WORK REQUEST »
Could you copy every line in the listing below that has the word "speed"?
Top of TASK INPUTS
-- ==== Sys2Proof/Laws/KeepsHostPort.lean ====
section
/-!
SUPPORT. Sys2Proof/Laws/KeepsHostPort.lean: the operations and meanings of Machine/HostPort.lean keep (Laws/Keeps.lean).
-/

set_option linter.all false
set_option Elab.async false

namespace Sys2Proof.Machine

def State.clearVfs_sites : List Site :=
  State.clearFunctions_sites ++ State.dropControllers_sites ++ [.one R.HIF_CTRL_EXIST, .each R.HIF_PORT_STATUS, .part .host]

@[simp ↓] theorem State.clearVfs_keeps {A : Scope} {s₀ : State} (s : State) (p : Nat) (hk : Keeps A s₀ s)
    (hA : A.covers State.clearVfs_sites) :
    Keeps A s₀ (State.clearVfs s p) := by
  simp [State.clearVfs_sites] at hA
  unfold State.clearVfs
  repeat' (first
    | (intro x; clear_value x))
  all_goals first | (simp (maxDischargeDepth := 99) +contextual [*]; done) | simp_all (maxDischargeDepth := 99) +contextual

def State.linkFalls_sites : List Site := [.each R.HIF_PORT_STATUS]

@[simp ↓] theorem State.linkFalls_keeps {A : Scope} {s₀ : State} (s : State) (p : Nat) (hk : Keeps A s₀ s)
    (hA : A.covers State.linkFalls_sites) :
    Keeps A s₀ (State.linkFalls s p) := by
  simp [State.linkFalls_sites] at hA
  simp (maxDischargeDepth := 99) [State.linkFalls, hk, hA]

def State.trainLink_sites : List Site := [.part .host]

@[simp ↓] theorem State.trainLink_keeps {A : Scope} {s₀ : State} (s : State) (p : Nat) (hk : Keeps A s₀ s)
    (hA : A.covers State.trainLink_sites) :
    Keeps A s₀ (State.trainLink s p) := by
  simp [State.trainLink_sites] at hA
  simp (maxDischargeDepth := 99) [State.trainLink, hk, hA]

def execLinkUp_sites : List Site := [.each R.HIF_PORT_STATUS, .part .host]

theorem execLinkUp_keeps {A : Scope} (p : Nat) (speed : Nat) (width : Nat) (s : State)
    (hA : A.covers execLinkUp_sites) : KeepsOut A s (execLinkUp p speed width s) := by
  simp [execLinkUp_sites] at hA
  simp (maxDischargeDepth := 99) [execLinkUp, hA]

def execLinkDown_sites : List Site := State.linkFalls_sites ++ State.trainLink_sites

theorem execLinkDown_keeps {A : Scope} (p : Nat) (s : State)
    (hA : A.covers execLinkDown_sites) : KeepsOut A s (execLinkDown p s) := by
  simp [execLinkDown_sites] at hA
  simp (maxDischargeDepth := 99) [execLinkDown, hA]

def execPerstAssert_sites : List Site :=
  State.clearFunctions_sites ++ State.clearVfs_sites ++ State.dropControllers_sites ++ State.linkFalls_sites ++ [.each
    R.HIF_PORT_ERR, .each R.HIF_PORT_STATUS, .part .host]

theorem execPerstAssert_keeps {A : Scope} (p : Nat) (s : State)
    (hA : A.covers execPerstAssert_sites) : KeepsOut A s (execPerstAssert p s) := by
  simp [execPerstAssert_sites] at hA
  simp (maxDischargeDepth := 99) [execPerstAssert, hA]

def execPerstDeassert_sites : List Site := State.trainLink_sites ++ [.each R.HIF_PORT_STATUS, .part .host]

theorem execPerstDeassert_keeps {A : Scope} (p : Nat) (s : State)
    (hA : A.covers execPerstDeassert_sites) : KeepsOut A s (execPerstDeassert p s) := by
  simp [execPerstDeassert_sites] at hA
  simp (maxDischargeDepth := 99) [execPerstDeassert, hA]

def execFlr_sites : List Site := State.clearFunctions_sites ++ State.clearVfs_sites ++ State.dropController_sites

theorem execFlr_keeps {A : Scope} (p : Nat) (f : Nat) (s : State)
    (hA : A.covers execFlr_sites) : KeepsOut A s (execFlr p f s) := by
  simp [execFlr_sites] at hA
  simp (maxDischargeDepth := 99) [execFlr, hA]

def execVfEnableClear_sites : List Site := State.clearVfs_sites

theorem execVfEnableClear_keeps {A : Scope} (p : Nat) (s : State)
    (hA : A.covers execVfEnableClear_sites) : KeepsOut A s (execVfEnableClear p s) := by
  simp [execVfEnableClear_sites] at hA
  simp (maxDischargeDepth := 99) [execVfEnableClear, hA]

def execVfEnableSet_sites : List Site := [.one R.HIF_CTRL_EXIST, .each R.HIF_PORT_STATUS, .part .host]

theorem execVfEnableSet_keeps {A : Scope} (p : Nat) (n : Nat) (s : State)
    (hA : A.covers execVfEnableSet_sites) : KeepsOut A s (execVfEnableSet p n s) := by
  simp [execVfEnableSet_sites] at hA
  have hk := Keeps.refl A s
  unfold execVfEnableSet
  repeat' (first
    | (intro x; clear_value x))
  all_goals first | (simp (maxDischargeDepth := 99) +contextual [*]; done) | simp_all (maxDischargeDepth := 99) +contextual

def State.subsystemReset_sites : List Site :=
  State.clearFunctions_sites ++ State.clearVfs_sites ++ State.dropControllers_sites ++ State.linkFalls_sites ++
    State.trainLink_sites

@[simp ↓] theorem State.subsystemReset_keeps {A : Scope} {s₀ : State} (s : State) (hk : Keeps A s₀ s)
    (hA : A.covers State.subsystemReset_sites) :
    Keeps A s₀ (State.subsystemReset s) := by
  simp [State.subsystemReset_sites] at hA
  simp (maxDischargeDepth := 99) [State.subsystemReset, hk, hA]

def execControllerReset_sites : List Site := State.dropController_sites

theorem execControllerReset_keeps {A : Scope} (c : Nat) (s : State)
    (hA : A.covers execControllerReset_sites) : KeepsOut A s (execControllerReset c s) := by
  simp [execControllerReset_sites] at hA
  have hk := Keeps.refl A s
  unfold execControllerReset
  repeat' (first
    | (intro x; clear_value x)
    | (split <;> try lift_lets))
  all_goals first | (simp (maxDischargeDepth := 99) +contextual [*]; done) | simp_all (maxDischargeDepth := 99) +contextual

def execControllerEnable_sites : List Site := State.modController_sites ++ [.part .host]

theorem execControllerEnable_keeps {A : Scope} (c : Nat) (css : Nat) (asqs : Nat) (acqs : Nat) (s : State)
    (hA : A.covers execControllerEnable_sites) : KeepsOut A s (execControllerEnable c css asqs acqs s) := by
  simp [execControllerEnable_sites] at hA
  have hk := Keeps.refl A s
  unfold execControllerEnable
  repeat' (first
    | (intro x; first
        | (have hx : Keeps A s x := by
             subst x
             repeat' split
             all_goals first | with_reducible assumption | (simp (maxDischargeDepth := 99) +contextual [*]; done) | simp_all (maxDischargeDepth := 99) +contextual
           clear_value x)
        | clear_value x)
    | (split <;> try lift_lets))
  all_goals first | (simp (maxDischargeDepth := 99) +contextual [*]; done) | simp_all (maxDischargeDepth := 99) +contextual

def State.lockPattern_sites : List Site := [.one R.PAT_STATUS]

@[simp ↓] theorem State.lockPattern_keeps {A : Scope} {s₀ : State} (s : State) (hk : Keeps A s₀ s)
    (hA : A.covers State.lockPattern_sites) :
    Keeps A s₀ (State.lockPattern s) := by
  simp [State.lockPattern_sites] at hA
  simp (maxDischargeDepth := 99) [State.lockPattern, hk, hA]

def State.transferFails_sites : List Site :=
  State.completeSlot_sites ++ State.discardWrite_sites ++ State.dropOps_sites ++ State.dropUnissued_sites ++
    State.modSlot_sites ++ State.readDone_sites

@[simp ↓] theorem State.transferFails_keeps {A : Scope} {s₀ : State} (s : State) (n : Nat) (hk : Keeps A s₀ s)
    (hA : A.covers State.transferFails_sites) :
    Keeps A s₀ (State.transferFails s n) := by
  simp [State.transferFails_sites] at hA
  unfold State.transferFails
  repeat' (first
    | (intro x; first
        | (have hx : Keeps A s₀ x := by
             subst x
             repeat' split
             all_goals first | with_reducible assumption | (simp (maxDischargeDepth := 99) +contextual [*]; done) | simp_all (maxDischargeDepth := 99) +contextual
           clear_value x)
        | clear_value x)
    | (split <;> try lift_lets))
  all_goals first | (simp (maxDischargeDepth := 99) +contextual [*]; done) | simp_all (maxDischargeDepth := 99) +contextual

def execTlpError_sites : List Site := State.setCfs_sites ++ State.transferFails_sites ++ [.each R.HIF_PORT_ERR]

theorem execTlpError_keeps {A : Scope} (e : TlpError) (p : Nat) (c : Nat) (n : Nat) (s : State)
    (hA : A.covers execTlpError_sites) : KeepsOut A s (execTlpError e p c n s) := by
  simp [execTlpError_sites] at hA
  have hk := Keeps.refl A s
  unfold execTlpError
  repeat' (first
    | (intro x; first
        | (have hx : Keeps A s x := by
             subst x
             repeat' split
             all_goals first | with_reducible assumption | (simp (maxDischargeDepth := 99) +contextual [*]; done) | simp_all (maxDischargeDepth := 99) +contextual
           clear_value x)
        | clear_value x)
    | (split <;> try lift_lets))
  all_goals first | (simp (maxDischargeDepth := 99) +contextual [*]; done) | simp_all (maxDischargeDepth := 99) +contextual

def State.aenPost_sites : List Site := State.postAsync_sites ++ [.one R.HIF_AEN_POST]

@[simp ↓] theorem State.aenPost_keeps {A : Scope} {s₀ : State} (s : State) (type : Nat) (info : Nat) (hk : Keeps A s₀ s)
    (hA : A.covers State.aenPost_sites) :
    Keeps A s₀ (State.aenPost s type info) := by
  simp [State.aenPost_sites] at hA
  simp (maxDischargeDepth := 99) [State.aenPost, hk, hA]

def execHifAenPost_sites : List Site := State.aenPost_sites

theorem execHifAenPost_keeps {A : Scope} (type : Nat) (info : Nat) (s : State)
    (hA : A.covers execHifAenPost_sites) : KeepsOut A s (execHifAenPost type info s) := by
  simp [execHifAenPost_sites] at hA
  simp (maxDischargeDepth := 99) [execHifAenPost, hA]

def execHifCfsSet_sites : List Site := State.setCfs_sites

theorem execHifCfsSet_keeps {A : Scope} (mask : Nat) (s : State)
    (hA : A.covers execHifCfsSet_sites) : KeepsOut A s (execHifCfsSet mask s) := by
  simp [execHifCfsSet_sites] at hA
  simp (maxDischargeDepth := 99) [execHifCfsSet, hA]

def execFetchHold_sites : List Site := [.one R.QUE_FETCH_HOLD]

theorem execFetchHold_keeps {A : Scope} (mask : Nat) (s : State)
    (hA : A.covers execFetchHold_sites) : KeepsOut A s (execFetchHold mask s) := by
  simp [execFetchHold_sites] at hA
  simp (maxDischargeDepth := 99) [execFetchHold, hA]

def execInterruptCoalesceTimer_sites : List Site := State.modController_sites ++ State.send_sites

theorem execInterruptCoalesceTimer_keeps {A : Scope} (c : Nat) (vector : Nat) (s : State)
    (hA : A.covers execInterruptCoalesceTimer_sites) : KeepsOut A s (execInterruptCoalesceTimer c vector s) := by
  simp [execInterruptCoalesceTimer_sites] at hA
  have hk := Keeps.refl A s
  unfold execInterruptCoalesceTimer
  repeat' (first
    | (intro x; clear_value x)
    | (split <;> try lift_lets))
  all_goals first | (simp (maxDischargeDepth := 99) +contextual [*]; done) | simp_all (maxDischargeDepth := 99) +contextual

end Sys2Proof.Machine
end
Bottom of TASK INPUTS
ANSWER BOX »
theorem execLinkUp_keeps {A : Scope} (p : Nat) (speed : Nat) (width : Nat) (s : State)
    (hA : A.covers execLinkUp_sites) : KeepsOut A s (execLinkUp p speed width s) := by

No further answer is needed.